Collection entries:
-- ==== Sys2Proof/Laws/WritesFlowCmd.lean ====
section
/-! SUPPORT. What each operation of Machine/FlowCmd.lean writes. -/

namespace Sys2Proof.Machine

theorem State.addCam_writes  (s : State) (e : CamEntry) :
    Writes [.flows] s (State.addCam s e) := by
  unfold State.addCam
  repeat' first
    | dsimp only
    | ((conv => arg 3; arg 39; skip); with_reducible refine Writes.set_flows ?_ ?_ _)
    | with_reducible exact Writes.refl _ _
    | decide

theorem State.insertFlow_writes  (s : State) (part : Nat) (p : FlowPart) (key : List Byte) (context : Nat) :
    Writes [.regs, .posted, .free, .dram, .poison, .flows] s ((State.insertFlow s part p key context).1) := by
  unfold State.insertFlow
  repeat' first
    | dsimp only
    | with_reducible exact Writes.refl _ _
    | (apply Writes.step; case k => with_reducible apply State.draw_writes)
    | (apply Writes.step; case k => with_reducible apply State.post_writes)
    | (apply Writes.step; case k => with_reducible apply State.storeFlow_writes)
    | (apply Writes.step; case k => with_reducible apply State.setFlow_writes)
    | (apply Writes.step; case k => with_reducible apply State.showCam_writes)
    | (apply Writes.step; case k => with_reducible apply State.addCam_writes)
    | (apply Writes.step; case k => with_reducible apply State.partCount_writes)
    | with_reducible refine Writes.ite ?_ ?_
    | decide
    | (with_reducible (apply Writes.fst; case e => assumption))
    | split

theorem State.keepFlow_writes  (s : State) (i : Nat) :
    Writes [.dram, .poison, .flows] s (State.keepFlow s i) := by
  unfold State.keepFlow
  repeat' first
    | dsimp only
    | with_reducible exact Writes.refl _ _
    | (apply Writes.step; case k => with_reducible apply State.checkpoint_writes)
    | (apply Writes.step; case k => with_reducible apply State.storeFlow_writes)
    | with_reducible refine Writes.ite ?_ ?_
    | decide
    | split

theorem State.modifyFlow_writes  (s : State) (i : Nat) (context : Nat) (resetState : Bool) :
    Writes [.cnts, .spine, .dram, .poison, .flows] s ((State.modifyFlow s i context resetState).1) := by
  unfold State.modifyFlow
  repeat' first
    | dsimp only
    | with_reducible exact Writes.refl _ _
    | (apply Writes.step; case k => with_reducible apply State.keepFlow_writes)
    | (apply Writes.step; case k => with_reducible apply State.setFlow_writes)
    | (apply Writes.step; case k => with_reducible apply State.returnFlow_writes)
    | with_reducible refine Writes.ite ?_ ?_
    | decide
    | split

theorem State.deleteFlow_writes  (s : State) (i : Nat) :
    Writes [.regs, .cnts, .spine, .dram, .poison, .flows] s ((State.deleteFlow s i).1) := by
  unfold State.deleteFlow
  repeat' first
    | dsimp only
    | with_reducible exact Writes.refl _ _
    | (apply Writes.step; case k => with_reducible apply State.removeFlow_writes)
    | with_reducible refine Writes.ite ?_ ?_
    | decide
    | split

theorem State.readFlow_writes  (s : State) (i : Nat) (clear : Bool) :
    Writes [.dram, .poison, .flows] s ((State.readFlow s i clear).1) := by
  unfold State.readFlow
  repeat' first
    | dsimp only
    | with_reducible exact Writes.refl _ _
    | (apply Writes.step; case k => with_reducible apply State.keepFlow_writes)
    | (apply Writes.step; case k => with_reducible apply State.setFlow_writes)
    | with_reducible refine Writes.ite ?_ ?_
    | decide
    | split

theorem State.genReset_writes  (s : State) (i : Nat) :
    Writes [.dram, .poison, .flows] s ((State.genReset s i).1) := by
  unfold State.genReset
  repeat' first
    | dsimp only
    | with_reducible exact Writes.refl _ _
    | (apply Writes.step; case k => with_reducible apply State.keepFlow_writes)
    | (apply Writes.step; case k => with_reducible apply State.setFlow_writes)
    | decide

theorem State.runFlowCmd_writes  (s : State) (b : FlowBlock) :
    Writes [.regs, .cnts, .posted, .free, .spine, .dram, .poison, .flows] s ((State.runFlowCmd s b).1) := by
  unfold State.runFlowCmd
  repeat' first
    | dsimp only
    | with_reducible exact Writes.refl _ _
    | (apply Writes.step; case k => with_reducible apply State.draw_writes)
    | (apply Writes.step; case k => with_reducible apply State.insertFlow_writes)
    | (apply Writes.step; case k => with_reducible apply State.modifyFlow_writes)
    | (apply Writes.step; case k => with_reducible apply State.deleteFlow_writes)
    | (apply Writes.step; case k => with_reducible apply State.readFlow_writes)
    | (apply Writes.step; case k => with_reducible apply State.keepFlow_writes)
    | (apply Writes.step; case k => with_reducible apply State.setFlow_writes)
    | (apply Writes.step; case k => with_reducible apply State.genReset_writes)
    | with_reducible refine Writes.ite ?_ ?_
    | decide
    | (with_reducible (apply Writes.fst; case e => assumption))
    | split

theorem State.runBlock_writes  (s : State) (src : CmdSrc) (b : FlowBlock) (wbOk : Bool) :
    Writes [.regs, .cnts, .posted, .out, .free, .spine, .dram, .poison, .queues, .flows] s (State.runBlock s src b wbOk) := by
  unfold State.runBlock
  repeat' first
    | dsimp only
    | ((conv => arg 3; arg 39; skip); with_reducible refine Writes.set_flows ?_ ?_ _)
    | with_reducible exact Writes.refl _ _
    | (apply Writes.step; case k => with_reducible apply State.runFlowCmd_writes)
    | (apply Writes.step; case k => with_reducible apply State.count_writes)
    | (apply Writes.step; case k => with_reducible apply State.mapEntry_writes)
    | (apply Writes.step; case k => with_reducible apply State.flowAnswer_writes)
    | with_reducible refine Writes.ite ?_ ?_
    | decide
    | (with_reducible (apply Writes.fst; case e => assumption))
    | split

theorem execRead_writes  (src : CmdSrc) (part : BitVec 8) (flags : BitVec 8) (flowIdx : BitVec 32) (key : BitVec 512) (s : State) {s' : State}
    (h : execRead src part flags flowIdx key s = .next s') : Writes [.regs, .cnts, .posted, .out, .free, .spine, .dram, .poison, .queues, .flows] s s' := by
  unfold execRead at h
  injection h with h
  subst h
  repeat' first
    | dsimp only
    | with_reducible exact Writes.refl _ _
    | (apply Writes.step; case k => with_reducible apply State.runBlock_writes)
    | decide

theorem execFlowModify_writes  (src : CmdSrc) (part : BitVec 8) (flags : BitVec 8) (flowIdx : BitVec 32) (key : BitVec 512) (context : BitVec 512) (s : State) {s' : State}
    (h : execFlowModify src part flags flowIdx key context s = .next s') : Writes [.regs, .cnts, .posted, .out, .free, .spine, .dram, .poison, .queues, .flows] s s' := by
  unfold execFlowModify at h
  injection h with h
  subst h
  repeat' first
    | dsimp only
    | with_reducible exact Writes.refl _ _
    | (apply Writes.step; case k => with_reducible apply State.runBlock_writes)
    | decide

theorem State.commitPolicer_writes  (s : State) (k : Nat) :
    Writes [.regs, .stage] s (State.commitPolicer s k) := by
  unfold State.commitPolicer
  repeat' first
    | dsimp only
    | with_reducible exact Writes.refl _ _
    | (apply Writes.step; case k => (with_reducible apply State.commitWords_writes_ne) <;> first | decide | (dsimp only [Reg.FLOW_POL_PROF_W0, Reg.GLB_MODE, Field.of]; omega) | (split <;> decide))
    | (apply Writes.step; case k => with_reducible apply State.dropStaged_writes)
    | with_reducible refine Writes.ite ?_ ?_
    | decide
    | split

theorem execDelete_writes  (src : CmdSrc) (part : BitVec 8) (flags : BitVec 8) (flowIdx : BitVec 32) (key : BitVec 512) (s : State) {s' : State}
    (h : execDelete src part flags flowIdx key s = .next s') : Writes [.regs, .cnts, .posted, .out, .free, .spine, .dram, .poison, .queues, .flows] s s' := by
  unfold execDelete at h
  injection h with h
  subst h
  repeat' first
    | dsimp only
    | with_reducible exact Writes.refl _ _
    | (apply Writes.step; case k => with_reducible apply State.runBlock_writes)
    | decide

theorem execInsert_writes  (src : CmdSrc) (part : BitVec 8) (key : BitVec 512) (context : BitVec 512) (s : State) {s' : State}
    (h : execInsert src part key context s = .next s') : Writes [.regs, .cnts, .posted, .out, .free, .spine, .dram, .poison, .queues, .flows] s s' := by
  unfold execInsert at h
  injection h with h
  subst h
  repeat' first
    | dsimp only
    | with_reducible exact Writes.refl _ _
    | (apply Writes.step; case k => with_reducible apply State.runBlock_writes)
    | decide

## [Work instruction]
Extract every line containing the string "clear" from the data above.

## [Worked solution]
theorem State.readFlow_writes  (s : State) (i : Nat) (clear : Bool) :
    Writes [.dram, .poison, .flows] s ((State.readFlow s i clear).1) := by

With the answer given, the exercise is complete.